How to find the clarity that leads to discovering a personal mission?

Start by clearing space for it. Clarity doesn’t typically happen the first time you sit down to find it, although it can. It’s possible to find it by simply staying in motion, listening to what is showing up in your life, paying attention to the lessons and taking what appears as the next right action.
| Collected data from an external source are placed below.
-- ==== Sys2Proof/Laws/State.lean ====
section
/-! SUPPORT. One lemma per field per update of State, all true by rfl and tagged for simp, so that no later proof
unfolds a record update. -/

namespace Sys2Proof.Machine

/-! What `clearOut` does to each field. -/

@[simp] theorem State.clearOut_cfg (s : State) : (s.clearOut).cfg = s.cfg := rfl
@[simp] theorem State.clearOut_fdSt (s : State) : (s.clearOut).fdSt = s.fdSt := rfl
@[simp] theorem State.clearOut_fdCnt (s : State) : (s.clearOut).fdCnt = s.fdCnt := rfl
@[simp] theorem State.clearOut_fdBuf (s : State) : (s.clearOut).fdBuf = s.fdBuf := rfl
@[simp] theorem State.clearOut_fdTref (s : State) : (s.clearOut).fdTref = s.fdTref := rfl
@[simp] theorem State.clearOut_fdRstreq (s : State) : (s.clearOut).fdRstreq = s.fdRstreq := rfl
@[simp] theorem State.clearOut_latch (s : State) : (s.clearOut).latch = s.latch := rfl
@[simp] theorem State.clearOut_fn (s : State) : (s.clearOut).fn = s.fn := rfl
@[simp] theorem State.clearOut_ls0 (s : State) : (s.clearOut).ls0 = s.ls0 := rfl
@[simp] theorem State.clearOut_ls1 (s : State) : (s.clearOut).ls1 = s.ls1 := rfl
@[simp] theorem State.clearOut_port (s : State) : (s.clearOut).port = s.port := rfl
@[simp] theorem State.clearOut_out (s : State) : (s.clearOut).out = Outputs.empty := rfl
@[simp] theorem State.clearOut_inputs (s : State) : (s.clearOut).inputs = s.inputs := rfl
@[simp] theorem State.clearOut_cycles (s : State) : (s.clearOut).cycles = s.cycles := rfl

/-! What `emitCmd` does to each field. -/

@[simp] theorem State.emitCmd_cfg (c : Cmd) (s : State) : (s.emitCmd c).cfg = s.cfg := rfl
@[simp] theorem State.emitCmd_fdSt (c : Cmd) (s : State) : (s.emitCmd c).fdSt = s.fdSt := rfl
@[simp] theorem State.emitCmd_fdCnt (c : Cmd) (s : State) : (s.emitCmd c).fdCnt = s.fdCnt := rfl
@[simp] theorem State.emitCmd_fdBuf (c : Cmd) (s : State) : (s.emitCmd c).fdBuf = s.fdBuf := rfl
@[simp] theorem State.emitCmd_fdTref (c : Cmd) (s : State) : (s.emitCmd c).fdTref = s.fdTref := rfl
@[simp] theorem State.emitCmd_fdRstreq (c : Cmd) (s : State) : (s.emitCmd c).fdRstreq = s.fdRstreq := rfl
@[simp] theorem State.emitCmd_latch (c : Cmd) (s : State) : (s.emitCmd c).latch = s.latch := rfl
@[simp] theorem State.emitCmd_fn (c : Cmd) (s : State) : (s.emitCmd c).fn = s.fn := rfl
@[simp] theorem State.emitCmd_ls0 (c : Cmd) (s : State) : (s.emitCmd c).ls0 = s.ls0 := rfl
@[simp] theorem State.emitCmd_ls1 (c : Cmd) (s : State) : (s.emitCmd c).ls1 = s.ls1 := rfl
@[simp] theorem State.emitCmd_port (c : Cmd) (s : State) : (s.emitCmd c).port = s.port := rfl
@[simp] theorem State.emitCmd_out (c : Cmd) (s : State) :
    (s.emitCmd c).out = { s.out with cmds := s.out.cmds ++ [c] } := rfl
@[simp] theorem State.emitCmd_inputs (c : Cmd) (s : State) : (s.emitCmd c).inputs = s.inputs := rfl
@[simp] theorem State.emitCmd_cycles (c : Cmd) (s : State) : (s.emitCmd c).cycles = s.cycles := rfl

/-! What `emitDiag` does to each field. -/

@[simp] theorem State.emitDiag_cfg (d : Diag) (s : State) : (s.emitDiag d).cfg = s.cfg := rfl
@[simp] theorem State.emitDiag_fdSt (d : Diag) (s : State) : (s.emitDiag d).fdSt = s.fdSt := rfl
@[simp] theorem State.emitDiag_fdCnt (d : Diag) (s : State) : (s.emitDiag d).fdCnt = s.fdCnt := rfl
@[simp] theorem State.emitDiag_fdBuf (d : Diag) (s : State) : (s.emitDiag d).fdBuf = s.fdBuf := rfl
@[simp] theorem State.emitDiag_fdTref (d : Diag) (s : State) : (s.emitDiag d).fdTref = s.fdTref := rfl
@[simp] theorem State.emitDiag_fdRstreq (d : Diag) (s : State) : (s.emitDiag d).fdRstreq = s.fdRstreq := rfl
@[simp] theorem State.emitDiag_latch (d : Diag) (s : State) : (s.emitDiag d).latch = s.latch := rfl
@[simp] theorem State.emitDiag_fn (d : Diag) (s : State) : (s.emitDiag d).fn = s.fn := rfl
@[simp] theorem State.emitDiag_ls0 (d : Diag) (s : State) : (s.emitDiag d).ls0 = s.ls0 := rfl
@[simp] theorem State.emitDiag_ls1 (d : Diag) (s : State) : (s.emitDiag d).ls1 = s.ls1 := rfl
@[simp] theorem State.emitDiag_port (d : Diag) (s : State) : (s.emitDiag d).port = s.port := rfl
@[simp] theorem State.emitDiag_out (d : Diag) (s : State) : (s.emitDiag d).out = { s.out with diag := d } := rfl
@[simp] theorem State.emitDiag_inputs (d : Diag) (s : State) : (s.emitDiag d).inputs = s.inputs := rfl
@[simp] theorem State.emitDiag_cycles (d : Diag) (s : State) : (s.emitDiag d).cycles = s.cycles := rfl

/-! What `emitByte` does to each field. -/

@[simp] theorem State.emitByte_cfg (b : Byte) (s : State) : (s.emitByte b).cfg = s.cfg := rfl
@[simp] theorem State.emitByte_fdSt (b : Byte) (s : State) : (s.emitByte b).fdSt = s.fdSt := rfl
@[simp] theorem State.emitByte_fdCnt (b : Byte) (s : State) : (s.emitByte b).fdCnt = s.fdCnt := rfl
@[simp] theorem State.emitByte_fdBuf (b : Byte) (s : State) : (s.emitByte b).fdBuf = s.fdBuf := rfl
@[simp] theorem State.emitByte_fdTref (b : Byte) (s : State) : (s.emitByte b).fdTref = s.fdTref := rfl
@[simp] theorem State.emitByte_fdRstreq (b : Byte) (s : State) : (s.emitByte b).fdRstreq = s.fdRstreq := rfl
@[simp] theorem State.emitByte_latch (b : Byte) (s : State) : (s.emitByte b).latch = s.latch := rfl
@[simp] theorem State.emitByte_fn (b : Byte) (s : State) : (s.emitByte b).fn = s.fn := rfl
@[simp] theorem State.emitByte_ls0 (b : Byte) (s : State) : (s.emitByte b).ls0 = s.ls0 := rfl
@[simp] theorem State.emitByte_ls1 (b : Byte) (s : State) : (s.emitByte b).ls1 = s.ls1 := rfl
@[simp] theorem State.emitByte_port (b : Byte) (s : State) : (s.emitByte b).port = s.port := rfl
@[simp] theorem State.emitByte_out (b : Byte) (s : State) :
    (s.emitByte b).out = { s.out with byteV := true, byteO := b } := rfl
@[simp] theorem State.emitByte_inputs (b : Byte) (s : State) : (s.emitByte b).inputs = s.inputs := rfl
@[simp] theorem State.emitByte_cycles (b : Byte) (s : State) : (s.emitByte b).cycles = s.cycles := rfl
That has primarily been my way, but it now feels too slow, it’s no longer working for me.

Access to your clarity requires taking full responsibility for where you are in life, so you can take full responsibility for where you want to go. You will need to get out of your own way, by taking control of the following limiting ways of being:

Own where you ‘practice’ resistance, where you are tolerating ambivalence, or
camping out in your comfort zone.

Realize where you yourself are creating obstacles, chaos or clutter, providing self-imposed blocks to clarity.

Find where you are ‘trying to do everything yourself’ and ask for help; most of us don’t see what’s right in front of us about ourselves. Ask for help, get feedback, get in ‘receiving’ mode.
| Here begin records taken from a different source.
/-- When a function key's byte is layered (44_dispatch_keys.md R203). -/
theorem exec_fkey_of_layered {n : Fin 12} {m : ModIdx} {s : State} (h : layerMod n s = some m) :
    exec (.fkey n) s = .next (s.wrapTap m (fkeyKey n)) := by
  simp only [exec, execFkey, h]

/-- A character with an entry is tapped, under L-Shift when the entry says so (R207). -/
theorem exec_print_of_some {i : Fin 95} {e : CharEntry} {s : State} (h : s.cfg.charTable[i] = some e) :
    exec (.print i) s = .next (if e.shift then s.wrapTap lShift e.key else s.tap e.key) := by
  have hread : readChar s.cfg i = some e := h
  simp only [exec, execPrint, hread]

/-- A character without an entry is requested from the layout service (R208). -/
theorem exec_print_of_none {i : Fin 95} {s : State} (h : s.cfg.charTable[i] = none) :
    exec (.print i) s = .next (s.emitCmd (.layout (charCode i))) := by
  have hread : readChar s.cfg i = none := h
  simp only [exec, execPrint, hread]

/-- Settles O32: the three conditions make the byte layered. -/
theorem layeredFunctionKeyIsWrapped : Obligations.LayeredFunctionKeyIsWrapped := by
  intro s n m hen hfn hmap
  have hlayer : layerMod n s = some m := by simpa [layerMod, hen, hfn, readFnMap] using hmap
  rw [exec_fkey_of_layered hlayer, State.wrapTap_eq, fkeyKey_eq_ofNat, modKey_eq_ofNat]

/-- Settles O34: the meaning is the tap of the letter wrapped in L-Ctrl. -/
theorem controlByteTapsTheLetterUnderCtrl : Obligations.ControlByteTapsTheLetterUnderCtrl := by
  refine ⟨fun c j => Laws.WordRoundTrip.ctrlchr j c rfl, fun s j => ?_⟩
  rw [← letterKey_eq_ofNat]
  exact congrArg Host.Outcome.next (State.wrapTap_eq lCtrl (letterKey j) s)

/-- Settles O35: by the table's entry. -/
theorem printableByteTypesItsCharacter : Obligations.PrintableByteTypesItsCharacter := by
  refine ⟨fun c i => Laws.WordRoundTrip.print i c rfl, fun c => Laws.WordRoundTrip.unk 0x7F c rfl,
    fun s i kc hchar => ?_, fun s i kc hchar => ?_, fun s i hchar => ?_⟩
  · rw [exec_print_of_some hchar]
    exact congrArg Host.Outcome.next (State.wrapTap_eq lShift kc s)
  · rw [exec_print_of_some hchar]
    exact congrArg Host.Outcome.next (State.tap_eq kc s)
  · exact exec_print_of_none hchar

end Sys2Proof.Machine
end

section
/-! SUPPORT. What a dispatched byte can write, class by class (spec/43_dispatch_control.md R179, 44_dispatch_keys.md
R211, R213): the one lemma that the statements on whole steps use of the dispatcher. -/

namespace Sys2Proof.Machine

/-- `s` with the commands `cs` appended and the diagnostic `d`: all that a key byte's rule writes. -/
def State.emits (cs : List Cmd) (d : Diag) (s : State) : State :=
  { s with out := { s.out with cmds := s.out.cmds ++ cs, diag := d } }

theorem State.emitCmd_eq_emits (c : Cmd) (s : State) : s.emitCmd c = s.emits [c] s.out.diag := rfl

theorem State.tap_eq_emits (k : Key) (s : State) : s.tap k = s.emits [.press k, .release k] s.out.diag := s.tap_eq k

theorem State.wrapTap_eq_emits (m : ModIdx) (k : Key) (s : State) :
    s.wrapTap m k = s.emits [.press (modKey m), .press k, .release k, .release (modKey m)] s.out.diag :=
  s.wrapTap_eq m k

theorem State.unknownByte_eq_emits (b : Byte) (s : State) : s.unknownByte b = s.emits [] (.unknown b) := by
  simp [State.unknownByte, State.emitDiag, State.emits]

theorem emits_same (cs : List Cmd) (d : Diag) (s : State) : SameButDispatcher s (s.emits cs d) :=
  ⟨rfl, rfl, rfl, rfl, rfl, rfl, rfl, rfl, rfl, rfl, rfl, rfl⟩

/-- Settles O38: each key byte's meaning is `emits`. -/
theorem keyBytesWriteOnlyOutputs : Obligations.KeyBytesWriteOnlyOutputs := by
  intro i s hkey
  suffices h : ∃ cs d, exec i s = .next (s.emits cs d) by
    obtain ⟨cs, d, h⟩ := h
    exact ⟨_, h, List.prefix_append _ _, rfl, rfl⟩
  cases i with
  | nav n => exact ⟨_, _, congrArg Host.Outcome.next (s.tap_eq_emits _)⟩
  | caps => exact ⟨_, _, congrArg Host.Outcome.next (s.tap_eq_emits _)⟩
  | ctrlchr j => exact ⟨_, _, congrArg Host.Outcome.next (s.wrapTap_eq_emits _ _)⟩
  | unk u => exact ⟨_, _, congrArg Host.Outcome.next (s.unknownByte_eq_emits u)⟩
  | fkey n =>
    cases hlayer : layerMod n s with
    | none => exact ⟨_, _, (exec_fkey_of_not_layered hlayer).trans (by rw [s.tap_eq_emits])⟩
    | some m => exact ⟨_, _, (exec_fkey_of_layered hlayer).trans (by rw [s.wrapTap_eq_emits])⟩
  | print i =>
    cases hchar : s.cfg.charTable[i] with
    | none => exact ⟨_, _, (exec_print_of_none hchar).trans (by rw [s.emitCmd_eq_emits])⟩
    | some e =>
      rw [exec_print_of_some hchar]
      split
      · exact ⟨_, _, by rw [s.wrapTap_eq_emits]⟩
      · exact ⟨_, _, by rw [s.tap_eq_emits]⟩
  | evNone | evZero | evOne | evReserved | modp k | modr k | eclr | fnon | fnoff => exact hkey.elim

/-- How many commands a byte emits, by its class (44_dispatch_keys.md R213). -/
def cmdCount (b : Byte) (s : State) : Nat :=
  match classOf s.cfg b with
  | .fnon | .fnoff | .unk => 0
  | .eclr | .modp | .modr => 1
  | .nav | .caps => 2
  | .ctrlchr => 4
  | .fkey => if (layerMod (operandFkey b) s).isSome then 4 else 2
  | .print =>
    match readChar s.cfg (operandC b) with
    | none => 1
    | some e => if e.shift then 4 else 2

theorem cmdCount_le (b : Byte) (s : State) : cmdCount b s ≤ 4 := by
  unfold cmdCount
  repeat' split
  all_goals omega

/-- What the byte `b`, dispatched in `s`, may write to reach `t`, with `cs` the commands it appends: who may change the
latch, the layer and the reset request (43_dispatch_control.md R179), how many commands there are and whether one of
them is `release_all()`. -/
structure DispatchEffect (b : Byte) (s t : State) (cs : List Cmd) : Prop where
  same       : SameButDispatcher s t
  cmds       : t.out.cmds = s.out.cmds ++ cs
  count      : cs.length = cmdCount b s
  releaseAll : .releaseAll ∈ cs ↔ b = 0x9E
  diag       : t.out.diag = s.out.diag ∨ t.out.diag = .unknown b
  latch      : t.latch ≠ s.latch → b = 0x9E ∨ 0x80 ≤ b ∧ b ≤ 0x8F
  fn         : t.fn ≠ s.fn → s.cfg.fnEn = true ∧ (b = 0xB1 ∨ b = 0xB2)
  req        : t.fdRstreq = true → s.fdRstreq = true ∨ b = 0x9E

/-- Only 0x9E is of class ECLR, so a byte of another class is another byte. -/
theorem ne_eclr_of_classOf {c : Config} {b : Byte} {cl : PClass} (h : classOf c b = cl) (hne : cl ≠ .eclr) :
    b ≠ 0x9E := by
  rintro rfl
  exact hne (h.symm.trans rfl)

section
variable {b : Byte} {s : State} {cs : List Cmd}

/-- The effect of a byte that only emits. -/
theorem DispatchEffect.of_emits {d : Diag} (hbyte : b ≠ 0x9E) (hrelease : .releaseAll ∉ cs)
    (hcount : cs.length = cmdCount b s) (hdiag : d = s.out.diag ∨ d = .unknown b) :
    DispatchEffect b s (s.emits cs d) cs where
  same := emits_same cs d s
  cmds := rfl
  count := hcount
  releaseAll := iff_of_false hrelease hbyte
  diag := hdiag
  latch := fun h => absurd rfl h
  fn := fun h => absurd rfl h
  req := Or.inl

/-- The effect of a modifier byte: one command, and the latch written. -/
theorem DispatchEffect.of_modifier {c : Cmd} {l : BitVec 8} (hbyte : 0x80 ≤ b ∧ b ≤ 0x8F) (hrelease : c ≠ .releaseAll)
    (hcount : cmdCount b s = 1) : DispatchEffect b s ((s.emitCmd c).setLatch l) [c] where
  same := (emitCmd_same c s).trans (setLatch_same l _)
  cmds := rfl
  count := hcount.symm
  releaseAll := by
    refine iff_of_false (by simpa using hrelease.symm) ?_
    rintro rfl
    exact absurd hbyte.2 (by decide)
  diag := .inl rfl
  latch := fun _ => .inr hbyte
  fn := fun h => absurd rfl h
  req := Or.inl

/-- The effect of a layer byte: the flag written, no command. -/
theorem DispatchEffect.of_layer {v : Bool} (hen : s.cfg.fnEn = true) (hbyte : b = 0xB1 ∨ b = 0xB2)
    (hcount : cmdCount b s = 0) : DispatchEffect b s (s.setFn v) [] where
  same := setFn_same v s
  cmds := (List.append_nil _).symm
  count := hcount.symm
  releaseAll := iff_of_false List.not_mem_nil (by rcases hbyte with rfl | rfl <;> decide)
  diag := .inl rfl
  latch := fun h => absurd rfl h
  fn := fun _ => ⟨hen, hbyte⟩
  req := Or.inl

end

/-- The effect of the emergency clear. -/
theorem DispatchEffect.of_eclr (s : State) :
    DispatchEffect 0x9E s (((s.emitCmd .releaseAll).setLatch 0x00).requestReset) [.releaseAll] where
  same := ((emitCmd_same _ s).trans (setLatch_same _ _)).trans (requestReset_same _)
  cmds := rfl
  count := rfl
  releaseAll := by simp
  diag := .inl rfl
  latch := fun _ => .inl rfl
  fn := fun h => absurd rfl h
  req := fun _ => .inr rfl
Look at where you don’t seem to be applying your previous lessons, where you are stuck in repeating patterns.

Honestly critique your use of goals (or lack thereof); they work if well written, clear, specific, and have accountability built in. They work with consistent reviewing, visualizing and evaluating. Yours don’t have those elements? Back to the drawing board with you!

Answering Aubrey’s 3 Questions; My Personal Mission Statement

I put in the time to clear my own blocks, and dug into these questions;

Unsplash

What do I love about the world?

I love that I see all human beings are creators and intimately a part of the life force that beats our hearts and breaths our lungs.

I love when people find their greatness, when they have seen something and move to create it.

I love that people get inspired help each other. People see each other, they connect, they communicate, collaborate, and create something together, something greater than what any single person could do alone.

What is preventing these things from reaching their greatest happiness and fulfillment?

So much of what gets in the way of our fulfillment as creators is the insidious presence of blocks. They come in all shapes and sizes. We don’t see how culture and biology can keep us in separation, distracted and unaware. We don’t realize we’re encouraged to believe in someone else’s idea of what’s right or wrong, or even possible. Most don’t see through lifelong conditioning, limiting beliefs, and the chronic influence of a negative environment. We get sucked in to the lack mentality. We can be prisoners of the many faces of fear; comparison, judgement, rejection, failure, and the crippling ‘what others think.’

What is the most important role I could play to help those things I love?

Become great at finding my own clarity, to go first. No settling for anything less than the deepest clarity possible, any given time. If I master clarity myself, then in my profession I can solve that problem for others. After that, it’s an open field.

There it is, to be refined.

During this exercise, I realized that ‘not enough’ clarity and looking for ‘what I’m not seeing’ has been a theme throughout my entire life. Especially so over the last year, as I’ve been working to accelerate shifts in my life. I just never saw clarity as a fundamental I should focus on, obviously! As Marcus Aurelius said in so many words, this obstacle is precisely the way for me, this obstacle is ‘the gift that will keep on giving’. There will always be greater opportunities for clarity, I’ll be at a new place in my consciousness and the next piece of the puzzle will beckon me. Only now I’ll be better at it, and as Byron Katie teaches in The Work, ‘Not only am I willing to live this, I look forward to it.’